The next step was to get my web installation to read my kickstart file, the ks.cfg has a load of finalization which looked like it created files that the cisco packages would need. I had to change the permissions of the directory to give me write access (CD files copied as RO since the CD was RO). So my edited ks.cfg has nothing between %pre & %post plus the %include line deleted, the result had massive drawback, I'd inadvertently removed the disk layout; I have since concluded that my earlier attempt with everything installed but broke also had issues due to incorrect filesystem partitions.

To put the filesystem layout back into the kickstart file I inserted the following:

part / --fstype ext3 --size=100 --grow
part /localdisk --fstype ext3 --size=5120
part /recovery --fstype ext3 --size=1008
part /storedconfig --fstype ext3 --size=981
part /storeddata --fstype ext3 --size=2048
part swap --size=2048

To get the Centos Server to now boot from both the kickstart file and install from my webserver I now have to boot with linux ks=http://192.168.56.1/~nick/ACS/ks.cfg (this is instead of linux askmethod) and replace the line that says cdrom with url --url http://192.168.56.1/~nick/ACS.

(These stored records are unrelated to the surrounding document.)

/-! ### Restoring -/

/-- One-to-one maps of the four dies, the identity first. -/
def dieMaps : List (List Nat) := (List.range 4).flatMap fun a => (List.range 4).flatMap fun b => (List.range 4).flatMap fun c =>
  (List.range 4).filterMap fun d => if [a, b, c, d].Nodup then some [a, b, c, d] else none

/-- A place for each saved replica under a map of dies (R384 step 2): the saved y0, the lowest column that is free, ready and
without a retired site. -/
def State.placeSaved (s : State) (m : Image) (dies : List Nat) : List SavedRegion → List Bind → Option (List Bind)
  | [], acc => some acc.reverse
  | x :: rest, acc =>
    let r := x.region
    let die := dies.getD r.die 0
    let fixed := (m.regionOf r.actor).die
    let taken := fun (x0 : Nat) => acc.any fun b => b.die == die && b.x0 < x0 + shapeCols r.shape && x0 < b.x0 + shapeCols b.shape
      && b.y0 < r.y0 + shapeRows r.shape && r.y0 < b.y0 + shapeRows b.shape
    match (originsOf r.shape [r.y0]).find? fun (x0, y0) => !s.areaTaken die x0 y0 r.shape && !taken x0 &&
        (s.retiredIn die x0 y0 r.shape).isEmpty && s.quadsReady die x0 y0 r.shape with
    | none => none
    | some (x0, y0) =>
      if 3 < fixed || fixed = die then s.placeSaved m dies rest (⟨x.rgn, r.actor, r.replica, r.source, die, x0, y0, r.shape⟩ :: acc) else none

/-- The grants of a restore (R384 step 2, R352, R353): saved tags keep their domains, so the saved run must be free (log 63). -/
def State.planRestore (s : State) (x : Save) (vd : Nat) : Option (List Nat × List Bind) :=
  let v := s.vd vd
  let c := x.ctx
  let tiles := x.regions.foldl (fun n r => n + shapeTiles r.region.shape) 0
  let run := s.runFree c.cbase c.image.dcount && v.dbase ≤ c.cbase && c.cbase + c.image.dcount ≤ v.dbase + v.dsize
  let lone := c.priv != 1 || v.supervisor.isNone
  if !run || !lone || v.tiles < s.tilesUsed vd + tiles then none
  else dieMaps.findSome? fun dies => match s.placeSaved c.image dies x.regions [] with
    | none => none
    | some bs =>
      if s.vaultFree ((x.vaults.map fun (d, _) => dies.getD d 0)) c.vaultBase c.image.vaultBytes || x.vaults.isEmpty then some (dies, bs) else none

/-- The moves of a restore. -/
def Save.moves (x : Save) (binds : List Bind) (ctx off : Nat) : List Move :=
  (x.regions.zip binds).map fun (r, b) => ⟨r.region, b, ctx, off⟩

/-- The move of the replica that a firing belongs to. -/
def moveOf (ms : List Move) (rgn : Nat) : Option Move := ms.find? fun m => m.old.rgn == rgn

/-- Put one replica back: its relocation entry, elements, sets and boxes (R384 steps 3 and 4). -/
def restoreRegion (m : Move) (x : SavedRegion) : Cmd := .all [
  clearSites { m.old with die := m.new.die, x0 := m.new.x0, y0 := m.new.y0 },
  .prim (.blocks fun r => { r with regions := r.regions.set (regionKey m.ctx x.rgn) (m.region x.region) }),
  captureBind m.ctx (m.region x.region),
  Cmd.each x.elements fun (k, e) => modElem (m.sid k) fun now => { m.element e with tlb := now.tlb },
  .prim (.fab fun f => { f with
    sets := x.sets.foldl (fun t (k, v) => t.set (m.setKey k) v) f.sets
    boxes := x.boxes.foldl (fun t (k, v) => t.set (3 * m.sid (k / 3) + k % 3) (m.box v)) f.boxes })]

/-- A Siding entry under the new binding: HOME is rewritten (R247, R384). -/
def moveSiding (ms : List Move) (n : SidEntry) : SidEntry := match moveOf ms n.rgn with
  | none => n
  | some m =>
    let sid := m.sid (sidAt m.old.die (m.old.x0 + n.rx) (m.old.y0 + n.ry))
    { n with die := m.new.die, cluster := clusterOf sid % 384 }

/-- Write the bytes of a restored Siding (R247). -/
def writeSiding (ctx : Nat) : Cmd := .get fun s => Cmd.opt (s.ctx? ctx) fun c =>
  let base := c.siding.base.toNat
  .seq (Cmd.each c.siding.entries fun (k, n) => areaWrite c.homeDie c.vd (base + 256 * k) n.bytes)
    (Cmd.each c.siding.buckets fun (k, b) => areaWrite c.homeDie c.vd (base + 256 * c.siding.size + 8 * k) b.bytes)

/-- Put the requests in flight back and let them run on. A held request is translated once more, and a new failure writes a new record (R331); the lanes of any
other are translated anew. -/
def restoreRequests (x : Save) (ms : List Move) (ctx off : Nat) : Cmd := .all [
  Cmd.each x.ops fun (k, o) => Cmd.opt (moveOf ms o.f.rgn) fun m =>
    let y := m.op o
    let id := k + off
    .seq (addOp id y) (
      if y.phase == .held then .seq (modOp id fun x => { x with tries := 0 }) (resumeHold id y)
      else if y.isMemory && !y.isVault && !y.lanes.isEmpty && !y.null then translateOp id
      else after 1 (.storeResolve id)),
  Cmd.each x.reads fun (k, q) => Cmd.opt (moveOf ms q.f.rgn) fun m => .seq
    (.prim (.blocks fun r => { r with reads := r.reads.set (k + off) { q with f := m.firing q.f } })) (after 1 (.globalReadServe (k + off))),
  Cmd.each x.pools fun (k, q) => Cmd.opt (moveOf ms q.f.rgn) fun m => .seq
    (.prim (.blocks fun r => { r with pools := r.pools.set (k + off) { q with f := m.firing q.f } }))
    (after 1 (if q.reply.isSome then .poolReply (k + off) else .poolRequest (k + off))),
  Cmd.each x.resvs fun (k, q) =>
    let y := { q with ctx := ctx, f := q.f.bind fun f => (moveOf ms f.rgn).map fun m => m.firing f }
    .seq (setResv (k + off) y) (match y.f, y.slot with
      | none, _ => after 1 (.deviceQueueAppend (k + off))
      | some _, none => after 1 (.queueReserve (k + off))
      | some _, some _ => after 1 (.reservationGrant (k + off))),
  Cmd.each x.spills fun (k, p) =>
    let key := match ms.find? fun m => m.old.setKeys.contains p.set with | some m => m.setKey p.set | none => p.set
    .seq (.prim (.fab fun f => { f with spills := f.spills.set (k + off) { p with ctx := ctx, set := key } })) (after 1 (.sidingInsert (k + off))),
  Cmd.each x.tasks fun t => match t with
    | .refire _ f => Cmd.opt (moveOf ms f.rgn) fun m => afterTask 1 (m.task t)
    | _ => .skip]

After all that trial & error I was finally there! I have attached my ks.cfg for your reference and here is a summary of the steps to reproduce.

Install Summary:

  1. Download ACS
  2. Download Centos
  3. Install a web server
  4. Copy the contents of the ACS CD to your web server (look out for .discinfo)
  5. Replace ks.cfg with your edited version (or mine)
  6. Create a virtualbox machine
  7. Boot the VirtualBox machine from the CentOS CD with linux ks=http://URL
  8. As soon as you see a blue "installer" screen eject the CentOS CD
  9. Wait
  10. Done

Note: During my playing the anaconda installer crapped out a couple of times, just starting the process again seemed to fix the issue, some bottleneck on virtualbox disk accesses could be the problem.

Hope that all makes sense, happy hacking!